Working in close scientific collaboration, French and American researchers show that mechanisms at the origin of life also resemble mechanisms used by cancer cells to jeopardize life.
From the very first days on the pregnancy, the survival of the embryo depends on the placental cells that surround it and allow its implantation into the uterus. To allow this implantation, placental cells must develop specific capabilities: they migrate and invade tissues of the mother, while escaping her immune system, as it could reject and destroy the embryo. A research team at Institut Curie, working in France with teams at the French National Institute of Health and Medical Research (INSERM), the French National Center for Scientific Research (CNRS), Université Paris Descartes and Université Pierre et Marie Curie, as well as in the United States with a team at Massachusetts General Hospital and Harvard Medical School, studied placental cells to gain insight in the mechanisms underlying their astonishing capabilities. Among the 23,000 genes contained in each of our cells, these mechanisms – namely “epigenetic mechanisms” – select particular genes, which expression allow placental cells to support life. No life without harmonious operations within placental cells.
Intriguingly, these French and American researchers have shown that several mechanisms used by placental cells to play their role foreshadow mechanisms that could later be leveraged by cancer cells for migrating, invading organs and escaping immunity, thereby jeopardizing patients’ life.
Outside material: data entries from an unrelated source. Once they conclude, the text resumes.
/-! ### stepsTaken -/

@[simp] theorem stepsTaken_pending (s : State) : (stepsTaken s).pending = s.pending := rfl
@[simp] theorem stepsTaken_regs (s : State) : (stepsTaken s).regs = s.regs := rfl
@[simp] theorem stepsTaken_shadow (s : State) : (stepsTaken s).shadow = s.shadow := rfl
@[simp] theorem stepsTaken_cap (s : State) : (stepsTaken s).cap = s.cap := rfl
@[simp] theorem stepsTaken_aon (s : State) : (stepsTaken s).aon = { s.aon with stepQ := [], stepWait := 0 } := rfl
@[simp] theorem stepsTaken_sheet (s : State) : (stepsTaken s).sheet = s.sheet := rfl
@[simp] theorem stepsTaken_dev (s : State) : (stepsTaken s).dev = s.dev := rfl
@[simp] theorem stepsTaken_home (s : State) : (stepsTaken s).home = s.home := rfl
@[simp] theorem stepsTaken_mem (s : State) : (stepsTaken s).mem = s.mem := rfl
@[simp] theorem stepsTaken_links (s : State) : (stepsTaken s).links = s.links := rfl
@[simp] theorem stepsTaken_meter (s : State) : (stepsTaken s).meter = s.meter := rfl
@[simp] theorem stepsTaken_safe (s : State) : (stepsTaken s).safe = s.safe := rfl
@[simp] theorem stepsTaken_xbar (s : State) : (stepsTaken s).xbar = s.xbar := rfl
@[simp] theorem stepsTaken_tx (s : State) : (stepsTaken s).tx = s.tx := rfl
@[simp] theorem stepsTaken_picks (s : State) : (stepsTaken s).picks = s.picks := rfl
@[simp] theorem stepsTaken_draws (s : State) : (stepsTaken s).draws = s.draws := rfl

end Sys2Proof.Machine
end

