/-- The island side of a restart, before the block is back in RUN. -/
def ungated (s : State) : State :=
  stepsTaken (startLaps (updAon (fun a => { a with
    pgate := false, fuseCopy := if pwrState s = 3 then a.fuses else a.fuseCopy }) s))

theorem restart_eq (s : State) : restart s = backInRun (ungated s) := rfl

theorem only_stepsTaken (s : State) : Only [.aon] s (stepsTaken s) := only_updAon _ _

theorem ungated_frame (s : State) : Only [.aon, .sheet, .mem] s (ungated s) ∧
    (ungated s).sheet = { s.sheet with scrubLapStart := s.aon.ft } ∧
    (ungated s).mem = { s.mem with poolStart := s.aon.ft, chans := (ungated s).mem.chans } ∧
    (∀ m, m < 8 → chanOf (ungated s) m = { chanOf s m with lapStart := s.aon.ft }) ∧
    (ungated s).aon = { s.aon with
      pgate := false
      fuseCopy := if pwrState s = 3 then s.aon.fuses else s.aon.fuseCopy
      stepQ := []
      stepWait := 0 } := by
  have hu := only_updAon (fun a => { a with pgate := false, fuseCopy := if pwrState s = 3 then a.fuses else a.fuseCopy }) s
  have ha : (updAon (fun a => { a with pgate := false, fuseCopy := if pwrState s = 3 then a.fuses else a.fuseCopy }) s).aon =
    { s.aon with pgate := false, fuseCopy := if pwrState s = 3 then s.aon.fuses else s.aon.fuseCopy } := rfl
  have hs : (ungated s) = stepsTaken (startLaps
    (updAon (fun a => { a with pgate := false, fuseCopy := if pwrState s = 3 then a.fuses else a.fuseCopy }) s)) := rfl
  generalize updAon (fun a => { a with pgate := false, fuseCopy := if pwrState s = 3 then a.fuses else a.fuseCopy }) s = u at hu ha hs
  obtain ⟨h1, h2, h3⟩ := startLaps_keeps u
  have h4 := fun m (hm : m < 8) => chanOf_startLaps hm u
  rw [hs]
  generalize startLaps u = v at h1 h2 h3 h4 ⊢
  have hft : u.aon.ft = s.aon.ft := by rw [ha]
  refine ⟨(hu.mono (by simp)).trans ((h1.mono (by simp)).trans ((only_stepsTaken v).mono (by simp))), ?_, ?_, fun m hm => ?_, ?_⟩
  · rw [stepsTaken_sheet, h2, hu.sheet, hft]
  · rw [stepsTaken_mem, ← hu.mem, ← hft]
    exact h3
  · have hc : chanOf (stepsTaken v) m = chanOf v m := chanOf_congr (by rw [stepsTaken_mem]) m
    rw [hc, h4 m hm, chanOf_congr (congrArg MemSide.chans hu.mem), hft]
  · rw [stepsTaken_aon, h1.aon, ha]

theorem restart_frame (s : State) : Only [.aon, .regs, .sheet, .mem] s (restart s) ∧ RegsOnly RestartReg s (restart s) ∧
    (restart s).sheet = { s.sheet with scrubLapStart := s.aon.ft } ∧
    (restart s).mem = { s.mem with poolStart := s.aon.ft, chans := (restart s).mem.chans } ∧
    (∀ m, m < 8 → chanOf (restart s) m = { chanOf s m with lapStart := s.aon.ft }) ∧ (restart s).aon = restartedAon s := by
  obtain ⟨h1, h2, h3, h4, h5⟩ := ungated_frame s
  obtain ⟨g1, g2, g3⟩ := backInRun_frame (ungated s)
  refine ⟨(h1.mono (by simp)).trans (g1.mono (by simp)), (regsOnly_of_regs h1.regs).trans g2, g1.sheet.trans h2, ?_,
    fun m hm => (chanOf_congr (congrArg MemSide.chans g1.mem) m).trans (h4 m hm), ?_⟩
  · rw [restart_eq, g1.mem]
    exact h3
  · rw [restart_eq, g3, h5]
    rfl

theorem rd_noteWake_ne {o : Nat} (h : o ≠ oAonSts) (w : Nat) (b : Bool) (s : State) : rd (noteWake w b s) o = rd s o := by
  rw [noteWake, rd_wrf_ne _ _ _ _ h, rd_wrf_ne _ _ _ _ h]

theorem only_noteWake (w : Nat) (b : Bool) (s : State) : Only [.regs] s (noteWake w b s) :=
  (only_wrf _ _ _ _ _).trans (only_wrf _ _ _ _ _)

theorem noteWake_woke (w : Nat) (b : Bool) (s : State) : rdf (noteWake w b s) oAonSts 8 6 = w % 2 ^ 6 := by
  rw [noteWake, rdf_wrf_field_ne _ _ _ _ _ _ _ (by decide) (by decide), rdf_wrf_same _ _ _ _ _ (by decide)]

theorem noteWake_wrst (w : Nat) (b : Bool) (s : State) : bitOf (rd (noteWake w b s) oAonSts) 16 = b := by
  rw [noteWake, rd_wrf_same, bitOf_setFld_one _ _ _ (by decide)]
  cases b <;> rfl

theorem caused_noteWake {c : Cause} {u : Nat} (hu : u < 32) (w : Nat) (b : Bool) (s : State) :
    Caused (noteWake w b s) c u ↔ Caused s c u := by
  have h := (causeReg_range (c := c) hu).1
  rw [Caused, Caused, rd_noteWake_ne (by unfold oAonSts; omega)]

/-- A wake from RETAIN or OFF. -/
theorem wakeUp_deep {s : State} {src : WakeSrc} (hp : s.aon.porstLow = false) (hd : pwrState s = 2 ∨ pwrState s = 3)
    (hw : wakes src s = true) : wakeUp src s = noteOf src (restart s) := by
  unfold wakeUp
  rw [hp, hw, if_neg (by decide)]
  rcases hd with hd | hd <;> rw [hd] <;> rfl

/-- In RUN nothing wakes the block. -/
theorem wakeUp_run {s : State} (h : pwrState s = 0) (src : WakeSrc) : wakeUp src s = s := by
  unfold wakeUp
  rw [h]
  split <;> rfl

theorem timeless_restart (s : State) : Timeless s (restart s) := by
  obtain ⟨h, -, -, -, -, ha⟩ := restart_frame s
  refine ⟨⟨h.pending, ?_, ?_, ?_, ?_⟩, ?_, ?_⟩ <;> rw [ha] <;> rfl

/-! ### Comparators (R358) -/

/-- A comparator's output is 1. -/
def shown (c : Cause) (s : State) : State := wrf s oAonSts c.bit 1 1

theorem shown_bit {c : Cause} (h : c ∈ aonCauses) (s : State) : bitOf (rd (shown c s) oAonSts) c.bit = true := by
  have := (aonCause_info h).2.2
  rw [shown, rd_wrf_same, bitOf_setFld_one _ _ _ (by omega)]
  rfl

theorem pwrState_shown (c : Cause) (s : State) : pwrState (shown c s) = pwrState s := rdf_wrf_ne _ _ _ _ _ _ (by decide)

theorem pwrState_raise0 {c : Cause} (h : c ∈ aonCauses) (s : State) : pwrState (raise0 c s) = pwrState s := by
  rw [pwrState, pwrState, rdf, rdf, regsOnly_raise0_none (aonCause_info h).2.1 s oPwrStatus (by rw [aonCause_reg h]; decide)]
This work that has just been featured in the scientific journal Epigenetics had been mainly conducted by a young scientist of Institut Curie, Dr. Akpéli Nordor, who has been commuting for the past three years between the Parisian labs of Dr. Thierry Fournier, a placenta expert, Pr. David Klatzmann, an immunology expert, and Pr. Dominique Bellet, a cancer expert, and the Bostonian lab of Dr. Martin Aryee, an expert big data analysis applied to epigenomics and genomics.
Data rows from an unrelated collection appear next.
-- ==== Sys2Proof/Machine/Crc.lean ====
section
/-! DEFINITION. The cyclic redundancy checks of the links: CRC-8 of the host port, ordered sets and span messages
(R41, R118), CRC-32 of frames, bulk segments and records (R118), CRC-32C where a chapter names it; and bytes to
numbers and back, most significant byte first (R114). -/
namespace Sys2Proof.Machine

/-- One bit of a CRC that shifts left: the register, its width, the polynomial. -/
def crcBitL (w poly r : Nat) : Nat :=
  if r.testBit (w - 1) then (2 * r % 2 ^ w) ^^^ poly else 2 * r % 2 ^ w

def iterBits (f : Nat → Nat) : Nat → Nat → Nat
  | 0, r => r
  | n + 1, r => iterBits f n (f r)

/-- CRC-8 of R41: polynomial 0x2F, initial value 0xFF, not reflected, no final XOR. -/
def crc8From (init : Nat) (bs : List Byte) : Nat :=
  bs.foldl (fun r b => iterBits (crcBitL 8 0x2F) 8 (r ^^^ b.toNat)) init

def crc8 (bs : List Byte) : Nat := crc8From 0xFF bs

/-- One bit of a reflected CRC: shifts right under the reflected polynomial. -/
def crcBitR (poly r : Nat) : Nat := if r % 2 = 1 then (r / 2) ^^^ poly else r / 2

def crcReflected (poly : Nat) (bs : List Byte) : Nat :=
  (bs.foldl (fun r b => iterBits (crcBitR poly) 8 (r ^^^ b.toNat)) 0xFFFFFFFF) ^^^ 0xFFFFFFFF

/-- CRC-32 of IEEE 802.3 (R118). -/
def crc32 (bs : List Byte) : Nat := crcReflected 0xEDB88320 bs

/-- CRC-32C (Castagnoli), reflected. -/
def crc32c (bs : List Byte) : Nat := crcReflected 0x82F63B78 bs

/-- The low `n` bytes of a number, most significant first. -/
def be : Nat → Nat → List Byte
  | 0, _ => []
  | n + 1, v => BitVec.ofNat 8 (v / 256 ^ n) :: be n v

/-- Bytes as a number, most significant first. -/
def ofBe (bs : List Byte) : Nat := bs.foldl (fun a b => a * 256 + b.toNat) 0

/-- The big-endian number in `n` bytes from an offset. -/
def beAt (bs : List Byte) (off n : Nat) : Nat := ofBe ((bs.drop off).take n)

end Sys2Proof.Machine
end

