-- ==== Sys2Proof/Decode.lean ====
section
/-! DEFINITION. The words of the opcode table. Every row of spec/opcode_table.json has an empty list of fields: no row gives bits, so no
word spells a command. -/
namespace Sys2Proof

/-- The command that a table word spells: none. Mark: DESIGN CHOICE, safe (log entry 3). -/
def decodeTableWord (_nbits _w : Nat) : Option Instr := none

end Sys2Proof
end

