-- ==== Sys2Proof/Machine/Island.lean ====
section
/-! DEFINITION. The safety island (chapter *The safety channel*): its cycle and diagnostics (R370 to R372), states and
outputs (R374, R375), inputs (R377 to R381), the limited functions (R382 to R388), the permit chain and the safety
message (R389 to R396), acknowledge and BOLTED (R398 to R400), selections (R401) and HOST (R402). -/
namespace Sys2Proof.Machine

/-! ## States (R374) and diagnostics (R372) -/

def stSelftest : Nat := 0
def stStart : Nat := 1
def stStopped : Nat := 2
def stClosing : Nat := 3
def stPermit : Nat := 4
def stBolted : Nat := 5

def dgSupply : Nat := 0x01
def dgClock : Nat := 0x02
def dgFlow : Nat := 0x03
def dgTestPulse : Nat := 0x06
def dgOutput : Nat := 0x07
def dgChain : Nat := 0x08
def dgMessage : Nat := 0x09
def dgDiverse : Nat := 0x0A
def dgInject : Nat := 0x0B
def dgTick : Nat := 0x0C
def dgAckStuck : Nat := 0x0E

/-- The island's state. -/
def Dev.saf (d : Dev) : Nat := d.g F.SAF_STATE_STATE

/-- The fault engine runs from the end of BIST (R500). -/
def Dev.engineRuns (d : Dev) : Bool := decide (4 ≤ d.g F.GLB_BOOT_STATUS_STAGE) && d.g F.GLB_BOOT_STATUS_STAGE != 15

/-- A fault that the island raises at the head. Mark: DEDUCED, unsafe (log entry 115). -/
def Dev.safRaise (d : Dev) (r : Raise) : Dev := d.when d.engineRuns (fun d => d.raise r)

/-! ## Demands (R374, R381, R387) -/

/-- The actions of a limited function: 0 BLOCK, 1 BLOCK_TRIP, 2 NOENERGIZE (R580). -/
def Dev.limAction (d : Dev) (k : Nat) : Nat :=
  if k = 0 then d.conf.saf.slvAction else if k = 1 then d.conf.saf.slrAction else d.conf.saf.sldAction

/-- The demand bit of a limited function. -/
def limBit (k : Nat) : Fld := if k = 0 then F.SAF_DEMAND_SLV else if k = 1 then F.SAF_DEMAND_SLR else F.SAF_DEMAND_SLD

/-- Any stop demand is present (R374). -/
def Dev.stopPresent (d : Dev) : Bool :=
  d.g F.SAF_DEMAND_INPUT != 0 || d.b F.SAF_DEMAND_HOST || d.b F.SAF_DEMAND_NOTCONFIG ||
  [0, 1, 2].any (fun k => d.b (limBit k) && d.limAction k != 2)

/-- A demand with action TRIP is present (R375, R381, R387). -/
def Dev.tripPresent (d : Dev) : Bool :=
  (d.g F.SAF_DEMAND_INPUT &&& d.conf.saf.trip) != 0 || [0, 1, 2].any (fun k => d.b (limBit k) && d.limAction k == 1)

/-- A demand with action NOENERGIZE is present. -/
def Dev.noEnergize (d : Dev) : Bool := [0, 1, 2].any (fun k => d.b (limBit k) && d.limAction k == 2)

/-- What comes between the falling edge of a SAFE_ACK pulse and the end of its cycle (R403). -/
def Dev.sinceAck (f : SafPulse → SafPulse) (d : Dev) : Dev := { d with isl := { d.isl with ack := d.isl.ack.map f } }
This pilot study opens exciting perspectives as it shows that research on placental cells can lead to new insights regarding cancer. In a clinical setting, studies performed on the placenta had already led to major discovery in oncology: one of the more striking example is the initial description in the placenta of programmed death-ligand 1 (PD-L1), a molecule targeted by immunotherapies that are currently revolutionizing the management of various cancers (1,2). In philosophical terms, the similarity between mechanisms used by placental cells, that support the very first steps of life, and cancer cells, that can jeopardize it, offers us an occasion for reflection on the value of human life and on its inherent fragility.
Noteworthy, the research program that led to the surprising results today has been funded since its inception not only by public institutions but also by private donors committed in supporting high risk research programs. This highlights once again the pivotal role of philanthropy in supporting audacious scientific programs (3-5).
(1) Couzin-Frankel J. « Breakthrough of the year 2013. Cancer immunotherapy. » Science, 2013.
(2) H. Dong et al. « B7-H1, a third member of the B7 family, co-stimulates T-cell proliferation and interleukin-10 secretion. » Nature Medicine, 1999.
(3) C. Leaf « Why We’re Losing the War on Cancer—and How to Win It. » Fortune, 9 mars 2004.
(4) G. Colata. « Grant System Leads Cancer Researchers to Play It Safe. » The New York Times, 28 juin 2009.
(5) A. Maxmen. « Taking risk to transform science. » Cell, 2009.
The early pregnancy placenta foreshadows DNA methylation alterations of solid tumors.
Nordor AV, Nehar-Belaid D, Richon S, Klatzmann D, Bellet D, Dangles-Marie V, Fournier T, Aryee MJ
Epigenetics. 2017 Jul 5:0. doi: 10.1080/15592294.2017.1342912.